Segment Open
/-- A sample of a running stitch ends a BOOST at its I, and FREEWHEEL and CLAMP at or below theirs. -/
theorem exec_stitchCurrentReached (s : State) (ch : Fin 32) (mA : Nat) (running : s.reg (K.svState ch) = svRunning)
    (begun : (s.svCh ch).begun = true) :
    exec (.stitchCurrentReached ch mA) s =
      if stOp (s.presentStitch ch) = 1 then
        if (s.svCh ch).peakI ≤ mA then
          let u := (s.showCurrent ch mA).ttpReached ch mA
          .next (if u.reg (K.svState ch) = svRunning then u.peakEnd ch else u)
        else .next (s.showCurrent ch mA)
      else if (stOp (s.presentStitch ch) = 5 || stOp (s.presentStitch ch) = 6) &&
          (if stI (s.presentStitch ch) = 0 then decide (mA < 50) else decide (mA ≤ stMa (s.presentStitch ch))) then
        .next ((s.showCurrent ch mA).svNext ch)
      else .next (s.showCurrent ch mA) := by
  change execStitchCurrentReached ch mA s = _
  have state : (s.showCurrent ch mA).reg (K.svState ch) = svRunning :=
    (reg_showCurrent_status s ch mA (by decide) (by decide)).trans running
  have active : ¬ (decide ((s.showCurrent ch mA).reg (K.svState ch) ≠ svRunning) || !(s.svCh ch).begun) = true := by simp [state, begun]
  rw [← presentStitch_showCurrent s ch mA, execStitchCurrentReached, svMeasured_of_active s (.inl running)]
  exact if_neg active

theorem runs_stitchCurrentReached_decay (s : State) (ch : Fin 32) (mA : Nat) (running : s.reg (K.svState ch) = svRunning)
    (begun : (s.svCh ch).begun = true) (op : stOp (s.presentStitch ch) = 5 ∨ stOp (s.presentStitch ch) = 6)
    (low : if stI (s.presentStitch ch) = 0 then mA < 50 else mA ≤ stMa (s.presentStitch ch))
    (more : stOp (stitchAt (s.svCh ch).program (s.regN (K.stitchIndex ch) + 1)) ≠ 0) :
    Runs (.stitchCurrentReached ch mA) s fun t =>
      t.reg (K.stitchIndex ch) = (s.regN (K.stitchIndex ch) + 1 : Nat) ∧ (t.svCh ch).begun = false := by
  have reached : (if stI (s.presentStitch ch) = 0 then decide (mA < 50) else decide (mA ≤ stMa (s.presentStitch ch))) = true := by
    split <;> simp_all
  have ran : exec (.stitchCurrentReached ch mA) s =
      .next ((s.showCurrent ch mA).svGoto ch (s.regN (K.stitchIndex ch) + 1)) := by
    rw [exec_stitchCurrentReached s ch mA running begun, if_neg (by omega), if_pos (by simp [op, reached]), State.svNext,
      regN_showCurrent_status s ch mA (by decide) (by decide)]
  refine ⟨_, ran, stitchIndex_svGoto more, ?_⟩
  rw [svCh_svGoto (s := s.showCurrent ch mA) more]
  rfl

/-- A peak stitch without a window of time gives its boost back and ends. -/
theorem peakEnd_of_no_window {ch : Nat} (window : (s.svCh ch).window = none) (running : s.reg (K.svState ch) = svRunning) :
    s.peakEnd ch = ((s.setSv ch { s.svCh ch with window := none, checking := false }).svDropBoost ch).svNext ch := by
  have ends : s.ttpEnd ch = s.setSv ch { s.svCh ch with window := none, checking := false } := if_neg (by simp [window])
  have apart : K.svState ch ≠ K.boostOwner (svBank ch) := by simp [svBank]; omega
  rw [State.peakEnd, ends]
  exact if_pos (by rw [reg_svDropBoost apart, reg_setSv, running])

theorem ttpReached_of_no_window {ch : Nat} (window : (s.svCh ch).window = none) (mA : Nat) : s.ttpReached ch mA = s := by
  simp only [State.ttpReached, window]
Segment Closed
What the task requires: Give back, unchanged, the run of lines in the listing above that begins at the line containing "rw [← presentStitch_showCurrent" and ends at the line containing "theorem runs_stitchCurrentReached_decay (s", both included.

Answer section:
  rw [← presentStitch_showCurrent s ch mA, execStitchCurrentReached, svMeasured_of_active s (.inl running)]
  exact if_neg active

theorem runs_stitchCurrentReached_decay (s : State) (ch : Fin 32) (mA : Nat) (running : s.reg (K.svState ch) = svRunning)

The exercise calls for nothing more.